Records from a data collection
/-- R172: PutByte of the last byte of the padded stream. -/
theorem putByte_last (s : State) {op : BitVec 4} (hop : op ≠ opcode .compress) {dp : Datapath}
    {x : Words8 × Bytes} (h : dp.Holds x) (b : Byte) (segs : List Segment) (n : Nat)
    (he : x.2.length + 1 = 64) :
    ∃ dp' : Datapath, dp.SameWrapper dp' ∧
      ((s.goto op .put dp).putByte op b segs n .done).microSteps 66 =
        .next (s.streamDone op (ser (absorb x b).1) dp') := by
  obtain ⟨dp', -, -, -, -, hw, hrun, -⟩ := microSteps_block s hop (dp.place b segs n .done)
  have e : (s.goto op .put dp).putByte op b segs n .done = s.goto op .load (dp.place b segs n .done) := by
    simp only [State.putByte, State.goto_dp, h.pos, if_pos he]
    simp only [Datapath.place, h.pos]
    rfl
  refine ⟨dp', (dp.place_sameWrapper b segs n .done).trans hw, ?_⟩
  rw [e, hrun rfl, h.place_full b segs n .done he]

/-- R172 PAD from a phase just entered. -/
theorem putPad_goto (s : State) (op : BitVec 4) (ph : Phase) (dp : Datapath) (b : Byte) (tail : Tail) :
    (s.goto op ph dp).putPad op b tail =
      (s.goto op ph dp).putByte op b dp.segs dp.consumed tail := rfl

/-- R172 BYTE from a phase just entered: one more byte of the stream is consumed (R54). -/
theorem putData_goto (s : State) (op : BitVec 4) (ph : Phase) (dp : Datapath) (b : Byte)
    (rest : List Segment) :
    (s.goto op ph dp).putData op b rest =
      (s.goto op ph dp).putByte op b rest (dp.consumed + 1) (dataTail rest) := rfl

/-! ### The padding -/

/-- R172: the length field, from its byte j on. -/
theorem run_len (s : State) {op : BitVec 4} (hop : op ≠ opcode .compress) (i : Nat) {dp : Datapath}
    {x : Words8 × Bytes} (h : dp.Holds x) {j : Nat} (hi : j + i = 7) (ht : dp.tail = .len j)
    (hx : x.2.length = 56 + j) :
    ∃ dp' : Datapath, dp.SameWrapper dp' ∧
      (s.goto op .put dp).microSteps (i + 67) =
        .next (s.streamDone op
          (ser (((List.range' j (i + 1)).map (be64Byte dp.bitlen.toNat)).foldl absorb x).1) dp') := by
  induction i generalizing dp x j with
  | zero =>
    obtain ⟨dp', hw, hr⟩ := putByte_last s hop h (be64Byte dp.bitlen.toNat j) dp.segs dp.consumed (by omega)
    refine ⟨dp', hw, ?_⟩
    have h1 : (s.goto op .put dp).microSteps 1 =
        .next ((s.goto op .put dp).putByte op (be64Byte dp.bitlen.toNat j) dp.segs dp.consumed
          .done) := by
      refine microSteps_one ?_
      show (s.goto op .put dp).microPut op = _
      simp only [State.microPut, putPad_goto, State.goto_dp, ht, lenTail, if_pos (show j = 7 by omega)]
    rw [show 0 + 67 = 1 + 66 by rfl, microSteps_add _ h1, hr]
    simp
  | succ i ih =>
    obtain ⟨dp1, hh, hseg, htail, hw, hr⟩ := putByte_run s hop h (be64Byte dp.bitlen.toNat j) dp.segs dp.consumed
      (tail := .len (j + 1)) (by simp)
    obtain ⟨dp2, hw2, hr2⟩ := ih hh (j := j + 1) (by omega) htail
      (by rw [absorb_length _ h.lt, Nat.mod_eq_of_lt (by omega)]; omega)
    refine ⟨dp2, hw.trans hw2, ?_⟩
    have h1 : (s.goto op .put dp).microSteps 1 =
        .next ((s.goto op .put dp).putByte op (be64Byte dp.bitlen.toNat j) dp.segs dp.consumed
          (.len (j + 1))) := by
      refine microSteps_one ?_
      show (s.goto op .put dp).microPut op = _
      simp only [State.microPut, putPad_goto, State.goto_dp, ht, lenTail, if_neg (show ¬ j = 7 by omega)]
    rw [show putSteps x.2.length 1 - 1 = 0 by unfold putSteps; omega] at hr
    rw [show i + 1 + 67 = 1 + (0 + (i + 67)) by omega, microSteps_add _ h1, microSteps_add _ hr, hr2,
      hw.bitlen]
    simp [List.range'_succ]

Problem: Leaving nothing out, print each line above exactly.

Exercise response:
/-- R172: PutByte of the last byte of the padded stream. -/
theorem putByte_last (s : State) {op : BitVec 4} (hop : op ≠ opcode .compress) {dp : Datapath}
    {x : Words8 × Bytes} (h : dp.Holds x) (b : Byte) (segs : List Segment) (n : Nat)
    (he : x.2.length + 1 = 64) :
    ∃ dp' : Datapath, dp.SameWrapper dp' ∧
      ((s.goto op .put dp).putByte op b segs n .done).microSteps 66 =
        .next (s.streamDone op (ser (absorb x b).1) dp') := by
  obtain ⟨dp', -, -, -, -, hw, hrun, -⟩ := microSteps_block s hop (dp.place b segs n .done)
  have e : (s.goto op .put dp).putByte op b segs n .done = s.goto op .load (dp.place b segs n .done) := by
    simp only [State.putByte, State.goto_dp, h.pos, if_pos he]
    simp only [Datapath.place, h.pos]
    rfl
  refine ⟨dp', (dp.place_sameWrapper b segs n .done).trans hw, ?_⟩
  rw [e, hrun rfl, h.place_full b segs n .done he]

/-- R172 PAD from a phase just entered. -/
theorem putPad_goto (s : State) (op : BitVec 4) (ph : Phase) (dp : Datapath) (b : Byte) (tail : Tail) :
    (s.goto op ph dp).putPad op b tail =
      (s.goto op ph dp).putByte op b dp.segs dp.consumed tail := rfl

/-- R172 BYTE from a phase just entered: one more byte of the stream is consumed (R54). -/
theorem putData_goto (s : State) (op : BitVec 4) (ph : Phase) (dp : Datapath) (b : Byte)
    (rest : List Segment) :
    (s.goto op ph dp).putData op b rest =
      (s.goto op ph dp).putByte op b rest (dp.consumed + 1) (dataTail rest) := rfl

/-! ### The padding -/

/-- R172: the length field, from its byte j on. -/
theorem run_len (s : State) {op : BitVec 4} (hop : op ≠ opcode .compress) (i : Nat) {dp : Datapath}
    {x : Words8 × Bytes} (h : dp.Holds x) {j : Nat} (hi : j + i = 7) (ht : dp.tail = .len j)
    (hx : x.2.length = 56 + j) :
    ∃ dp' : Datapath, dp.SameWrapper dp' ∧
      (s.goto op .put dp).microSteps (i + 67) =
        .next (s.streamDone op
          (ser (((List.range' j (i + 1)).map (be64Byte dp.bitlen.toNat)).foldl absorb x).1) dp') := by
  induction i generalizing dp x j with
  | zero =>
    obtain ⟨dp', hw, hr⟩ := putByte_last s hop h (be64Byte dp.bitlen.toNat j) dp.segs dp.consumed (by omega)
    refine ⟨dp', hw, ?_⟩
    have h1 : (s.goto op .put dp).microSteps 1 =
        .next ((s.goto op .put dp).putByte op (be64Byte dp.bitlen.toNat j) dp.segs dp.consumed
          .done) := by
      refine microSteps_one ?_
      show (s.goto op .put dp).microPut op = _
      simp only [State.microPut, putPad_goto, State.goto_dp, ht, lenTail, if_pos (show j = 7 by omega)]
    rw [show 0 + 67 = 1 + 66 by rfl, microSteps_add _ h1, hr]
    simp
  | succ i ih =>
    obtain ⟨dp1, hh, hseg, htail, hw, hr⟩ := putByte_run s hop h (be64Byte dp.bitlen.toNat j) dp.segs dp.consumed
      (tail := .len (j + 1)) (by simp)
    obtain ⟨dp2, hw2, hr2⟩ := ih hh (j := j + 1) (by omega) htail
      (by rw [absorb_length _ h.lt, Nat.mod_eq_of_lt (by omega)]; omega)
    refine ⟨dp2, hw.trans hw2, ?_⟩
    have h1 : (s.goto op .put dp).microSteps 1 =
        .next ((s.goto op .put dp).putByte op (be64Byte dp.bitlen.toNat j) dp.segs dp.consumed
          (.len (j + 1))) := by
      refine microSteps_one ?_
      show (s.goto op .put dp).microPut op = _
      simp only [State.microPut, putPad_goto, State.goto_dp, ht, lenTail, if_neg (show ¬ j = 7 by omega)]
    rw [show putSteps x.2.length 1 - 1 = 0 by unfold putSteps; omega] at hr
    rw [show i + 1 + 67 = 1 + (0 + (i + 67)) by omega, microSteps_add _ h1, microSteps_add _ hr, hr2,
      hw.bitlen]
    simp [List.range'_succ]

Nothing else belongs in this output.